Состояние Рузвельта начало ухудшаться в марте 1944 года. Бронхиальная инфекция и температура в 40 °C вынудили его пройти полную проверку в военно — морском госпитале города Бетесда. Результаты проверки выявили печальную картину. Ему диагностировали острый бронхит, сердечную недостаточность левого желудочка, высокое кровяное давление, отдышку и некоторые симптомы запущенной болезни сердца — отсюда землистый цвет лица и апатия. Рузвельту прописали традиционное лечение — постельный режим — в течение нескольких недель, значительное снижение веса (он весил всего 85 кг, но из‑за усохших от паралича ног вес концентрировался в области груди и живота), большое количество успокоительных препаратов. Президент отказался от всего, аргументировав это тем, что такое лечение не совместимо с обязанностями президента. В конечном итоге было решено, что он будет принимать дигиталис для лечения хронической сердечной недостаточности, ограничит курение до шести сигарет в день, сократит потребление пищи и будет делать короткую серию упражнений после ленча. Рузвельт соблюдал все предписания, но не задавал лишних вопросов. Возможно, он не хотел знать ответ; возможно, он уповал на судьбу, или Бога; возможно, ему было все равно.

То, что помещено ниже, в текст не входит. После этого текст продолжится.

-- ==== Sys2Proof/Machine/Preempt.lean ====
section
/-!
DEFINITION. Halting a context and putting it away: the request and the cut (R345, R431), the choice of each cluster (R346 to
R348, R405), saving and restoring (R305, R306, R330, R349 to R351), the watchdog (R344), the kill (R340, R358), thermal
migration (R352 to R354) and live migration (R355, R356, R390).
-/
namespace Sys2Proof.Machine

/-! ## Halting (R345, R431) -/

/-- Keys of the gangs of a team. -/
def State.teamGangs (s : State) (id : Nat) : List Nat := (s.gangs.filter (fun e => e.2.team == id)).map (·.1)

/-- The speculating gangs of some teams are squashed: each returns to its `cbr`, its vote standing. -/
def State.squashHalted (s : State) (teams : List Nat) : State :=
  (teams.flatMap s.teamGangs).foldl (fun s k =>
    match (s.gang (k / 64) (k % 64)).spec with
    | none => s
    | some x =>
      let s := s.modGang (k / 64) (k % 64) (fun g => { g with spec := some { x with squash := some (x.squash.getD 4) } })
      { s with agenda := .event (.specSquash (k / 64) (k % 64)) :: s.agenda }) s

/-- A context halts: its cores form no further pass of it. -/
def State.halt (s : State) (ctx : Nat) : State :=
  let s := s.modCtx ctx (fun x => { x with run := .halting, preemptAt := s.timebase, late := false, haltAt := s.time, chosen := [], savedWd := 0 })
  (s.squashHalted ((s.ctxTeams ctx).map (·.1))).settleHalt ctx

def execPreemptRequest (ctx : Nat) (s : State) : Host.Outcome State Fault Refusal :=
  .next (if (s.ctx ctx).run == .running then s.halt ctx else s)

/-- The context a core runs. -/
def State.coreCtx (s : State) (c : Nat) : Ctx := match (s.core c).ctx with
  | some x => s.ctx x
  | none => {}

/-- Whether the passes of a core are to end: its context is halted there, NC pre-empts it from there, or its pair is to migrate. -/
def State.halting (s : State) (c : Nat) : Bool :=
  (s.core c).halted || (s.core c).ncAt.isSome || !(s.coreCtx c).issues (clusterOf c)

/-- What a pass reserved and is to close for gangs none of whose lanes is left in it. -/
def Pass.orphans (x : Pass) : Pass :=
  let left := gangsOf x.slots
  { x with resv := x.resv.filter (fun e => !left.contains e.1), closing := x.closing.filter (fun e => !left.contains e.1) }

/-- A pass is cut between two instructions: each gang keeps its reservations and the closes it still owes (R179, R194), and
each thread keeps its temporaries and resumes at the index reached. For a gang whose lanes have all left, nobody resumes: what
it reserved and is to close is settled at the cut. -/
def State.cutPass (s : State) (c p : Nat) (x : Pass) : State :=
  let pos := posAt x.clause x.idx
  let s := (s.finishResv c x.orphans).closeChans c x.orphans
  let s := s.modCore c (fun k => { k with pipes := Tbl.drop k.pipes p })
  let s := (gangsOf x.slots).foldl (fun s gs =>
    let r := { Tbl.at x.resv gs {} with
      hdr := x.hdr, closing := (x.closing.filter (fun e => e.1 == gs)).map (·.2), lanes := (x.slots.filter (fun k => k / 32 == gs)).map (· % 32) }
    if r.rd.isNone && r.wr.isNone && r.closing.isEmpty then s
    else s.modGang c gs (fun g => { g with kept := g.kept ++ [(pos, r)] })) s
  x.slots.foldl (fun s k => (s.modThr c k (fun th => { th with pos := pos })).place c k) s
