/-! ## Events of the tile units -/

/-- Derived from R285, R286, R292 to R295, R298, R301 to R303, R325 to R327, R359 and log entries 38, 103, 104, 116, 117:
the events of a copy. A copy whose slices have arrived is checked, and fails, queues or asks for leave, a request that
it takes back counting as waited; a queued copy starts when it is first on its TCU channel; each unit is written
whole, or the copy fails there; a slice that comes late and differs fails it; requests of one cycle queue in ascending
core; the end of a copy is told to the threads that hold it and raises CHSEQ. A sealed partition's requests are
granted in their order. The prefix that counts as written after a unit, up to the end of the copy (log entry 103),
which of a unit's accesses is reported where several fail (log entries 38 and 104), that a wait counts in LVWAIT when
the request leaves the queue (log entry 116), and the grant of 0 AE where sealed pairs use up the budget (log entry
117), are the model's choices. -/
def Obligations.CopyEventResults : Prop :=
  (∀ (s : State) (id : Nat) (x : Copy), s.copy id = some x → (∀ e ∈ s.copies, e.2.id = e.1) → x.kind.isColl = false →
    let g := s.grid (s.team x.team).grid
    let err := fun (cause : Nat) (wr stage2 : Bool) (a : DWord) => (⟨0x13, BitVec.ofNat 32 (8 * x.chan + 32 * cause + 256 * b2n wr + 512 * b2n stage2), a, 0⟩ : CopyErr)
    let home := dieOf (s.team x.team).core
    let fails := fun (t : State) (y : Copy) (e : CopyErr) => t.copy id = some { y with st := .failed, err := some e }
      ∧ (∀ n, n ≠ id → t.copy n = s.copy n)
      ∧ (∀ d, t.die d = if d = home then { s.die d with queue := (s.die d).queue.filter (fun q => q.id != id) } else s.die d)
      ∧ ∀ n, t.ctx n = { s.ctx n with
          lvwait := (((s.die home).queue.filter (fun q => q.id == id && q.ctx == n)).map (fun q => BitVec.ofNat 64 ((s.time - q.since) / 1000))).foldl
            (· + ·) (s.ctx n).lvwait }
    (x.st = .collecting → s.allArrived x = true → ∃ t, exec (.copyCheck id) s = .next t
      ∧ (∀ b, x.breach g = some b → fails t x (err b.1 b.2.1 false b.2.2)
          ∧ t = { s with copies := t.copies, dies := t.dies, ctxs := t.ctxs, agenda := s.agenda ++ [.event (.copyComplete id)] })
      ∧ (x.breach g = none → t = { s with copies := t.copies, agenda := t.agenda, ids := t.ids })
      ∧ (x.breach g = none → 1048576 ≤ x.moved → t.copy id = some { x with st := .leave }
          ∧ t.agenda = s.agenda ++ [.event (.leaveRequest id)] ∧ ∀ n, n ≠ id → t.copy n = s.copy n)
      ∧ (x.breach g = none → x.moved < 1048576 → (∃ r, t.copy id = some { x with st := .queued, ready := r })
          ∧ t.agenda = s.agenda ++ [.event (.copyDeliver id)]
          ∧ ∀ n y, n ≠ id → s.copy n = some y → ∃ r, t.copy n = some { y with ready := r }))
    ∧ (x.st ≠ .collecting → x.st.ended = false → x.mismatch = true → ∃ t, exec (.copyCheck id) s = .next t ∧ fails t x (err 6 false false 0)
      ∧ t = { s with copies := t.copies, dies := t.dies, ctxs := t.ctxs, agenda := s.agenda ++ [.event (.copyComplete id)] })
    ∧ ((x.st = .collecting ∧ s.allArrived x = false ∨ x.st ≠ .collecting ∧ (x.st.ended = true ∨ x.mismatch = false)) →
      exec (.copyCheck id) s = .next s)
    ∧ (x.st = .queued → x.ready.isSome = true → (∀ y ∈ Tbl.vals s.copies, y.st = .queued → y.ready.isSome = true) →
      (∀ y ∈ Tbl.vals s.copies, y.id ≠ id → y.chan = x.chan → s.tcuOf y = s.tcuOf x →
        y.st ≠ .delivering ∧ (y.st = .queued → y.ready.getD 0 ≥ x.ready.getD 0)) →
      ∃ t, exec (.copyDeliver id) s = .next t ∧ t.copy id = some { x with st := .delivering, tcu := some (s.tcuOf x) }
        ∧ (∀ n, n ≠ id → t.copy n = s.copy n) ∧ t = { s with copies := t.copies, agenda := s.agenda ++ [.event (.copyUnitWrite id)] })
    ∧ (∀ u, x.st = .delivering → x.coll = none → x.nextUnit g = some u →
      let es := x.unitElems g u
      let y := { x with unit := u + 1, wp := min (32 * (u + 1)) (x.endOffset g) }
      (∀ e, s.writeUnit x es (s.copyValue x) = .error e → ∃ w t, exec (.copyUnitWrite id) s = .next t
        ∧ fails t { x with wp := 32 * u } (err e.cause e.wr e.stage2 e.addr) ∧ (e.cause ≠ 5 → w = s) ∧ w = s.settleUnit x e
        ∧ t = { w with copies := t.copies, dies := t.dies, ctxs := t.ctxs, agenda := s.agenda ++ [.event (.copyComplete id)] })
      ∧ (∀ w, s.writeUnit x es (s.copyValue x) = .ok w → ∃ z t, w.copy id = some z ∧ z = { x with srcRun := z.srcRun, dstRun := z.dstRun }
        ∧ exec (.copyUnitWrite id) s = .next t ∧ t.copy id = some { z with unit := y.unit, wp := y.wp } ∧ (∀ n, n ≠ id → t.copy n = w.copy n)
        ∧ t = { w with copies := t.copies, agenda := s.agenda ++ [.event (if (y.nextUnit g).isNone then .copyComplete id else .copyUnitWrite id)] }))
    ∧ ((x.st = .failed ∨ x.st = .delivering ∧ x.nextUnit g = none) → x.told = false →
      ∃ t, exec (.copyComplete id) s = .next t
        ∧ (∃ y, t.copy id = some y ∧ y.told = true ∧ y.st = (if x.st = .failed then .failed else .completed)
          ∧ y.err = x.err.map (fun e => { e with stamp := s.ids }))
        ∧ (∀ k ∈ s.teamThreads x.team, ∃ th, Tbl.look t.threads k = some th ∧ Tbl.look th.copies id = none
            ∧ th = { Tbl.at s.threads k {} with copies := th.copies, openErr := th.openErr, batchErr := th.batchErr })
        ∧ Tbl.at (t.team x.team).chseq x.chan 0 = Tbl.at (s.team x.team).chseq x.chan 0 + 1
        ∧ Tbl.look (t.die (dieOf (s.team x.team).core)).permits id = none
        ∧ t = { s with
          copies := t.copies, ids := t.ids, threads := t.threads, gangs := t.gangs, teams := t.teams, dies := t.dies, agenda := t.agenda }))
  ∧ (∀ (s : State) (id : Nat) (x : Copy), s.copy id = some x → x.st = .leave →
    let m := s.team x.team
    let d := dieOf m.core
    (∀ q ∈ (s.die d).queue, q.id ≠ id) → ∃ t a b, exec (.leaveRequest id) s = .next t
      ∧ (s.die d).queue = a ++ b ∧ t.die d = { s.die d with queue := a ++ ⟨id, true, m.core, 1, s.teamCtx m, s.time⟩ :: b }
      ∧ (∀ q ∈ a, s.sameCycle q.core q.since = true → q.core ≤ m.core)
      ∧ (∀ q, b.head? = some q → s.sameCycle q.core q.since = true ∧ m.core < q.core)
      ∧ (∀ e, e ≠ d → Tbl.look t.dies e = Tbl.look s.dies e)
      ∧ t = { s with dies := t.dies, agenda := s.agenda ++ [.event (.leaveGrant d)] })
  ∧ (∀ (s : State) (d : Nat) (r q : LeaveReq), (s.die d).queue = [r, q] → r.id ≠ q.id → s.isSealed r.ctx = true → s.isSealed q.ctx = true →
    (s.ctx q.ctx).part = (s.ctx r.ctx).part →
    2 * s.sealedPairs d (s.ctx r.ctx).part < s.heldAE d (fun c => (s.ctx c).part == (s.ctx r.ctx).part) + r.cost →
    exec (.leaveGrant d) s = .next s)
  ∧ (∀ (s : State) (d : Nat), (∀ r ∈ (s.die d).queue, s.isSealed r.ctx = false) →
    ((s.die d).queue = [] → exec (.leaveGrant d) s = .next s)
    ∧ (∀ r, (s.die d).queue = [r] →
      let cost := min (min r.cost (s.openBudget d)) (s.die d).ramp
      let held := s.heldAE d (fun x => !s.isSealed x)
      (s.openBudget d < held + cost → exec (.leaveGrant d) s = .next s)
      ∧ (held + cost ≤ s.openBudget d → s.window d + cost ≤ (s.die d).ramp → ∃ t, exec (.leaveGrant d) s = .next t
        ∧ t.die d = { s.die d with
          queue := [], permits := Tbl.put (s.die d).permits r.id (cost, r.ctx), recent := (s.die d).recent ++ [(s.timebase, cost)] }
        ∧ (t.ctx r.ctx).lvwait = (s.ctx r.ctx).lvwait + BitVec.ofNat 64 ((s.time - r.since) / 1000)
        ∧ (r.isCopy = true → (let u : State := { s with copies := Tbl.adjust s.copies r.id (fun x => { x with st := .queued }) }
            t.copies = u.markReady.copies ∧ t.ids = u.markReady.ids) ∧ Act.event (.copyDeliver r.id) ∈ t.agenda)
        ∧ (r.isCopy = false → t.copies = s.copies ∧ t.ids = s.ids ∧ (t.core r.core).fifo = (s.core r.core).fifo.map (fun e => if e.id == r.id then { e with leave := 2 } else e)
          ∧ Act.event (.mmaStart r.core) ∈ t.agenda)
        ∧ t = { s with dies := t.dies, ctxs := t.ctxs, copies := t.copies, cores := t.cores, ids := t.ids, agenda := t.agenda })))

Наблюдал Рузвельта довольно молодой врач, капитан — лейтенант Медицинского корпуса военно — морских сил США, Говард Дж. Брюнн. Он навещал Рузвельта три — четыре раза в неделю, а когда президент отправился в двухнедельный отпуск в имение Бернарда Баруха в штате Южная Каролина, Брюнн отправился вместе с ним. Это было весьма кстати, поскольку личный врач Рузвельта, Росс Т. Мак — Интайр, не сумел вовремя и точно диагностировать болезнь, несмотря на ранг адмирала. Более внимательный Брюнн был поражен апатией Рузвельта во время их пребывания в Южной Каролине. Большую часть времени президент просто сидел, ни работая, ни читая, ни даже рассматривая свою коллекцию марок. По той же причине Моргентау, министр финансов, который знал Рузвельта намного лучше, был так же удивлен поведением Рузвельта на заседании Кабинета министров восемнадцатого марта, по возвращении последнего в Вашингтон; президент не выказывал обычного рвения и осведомленности.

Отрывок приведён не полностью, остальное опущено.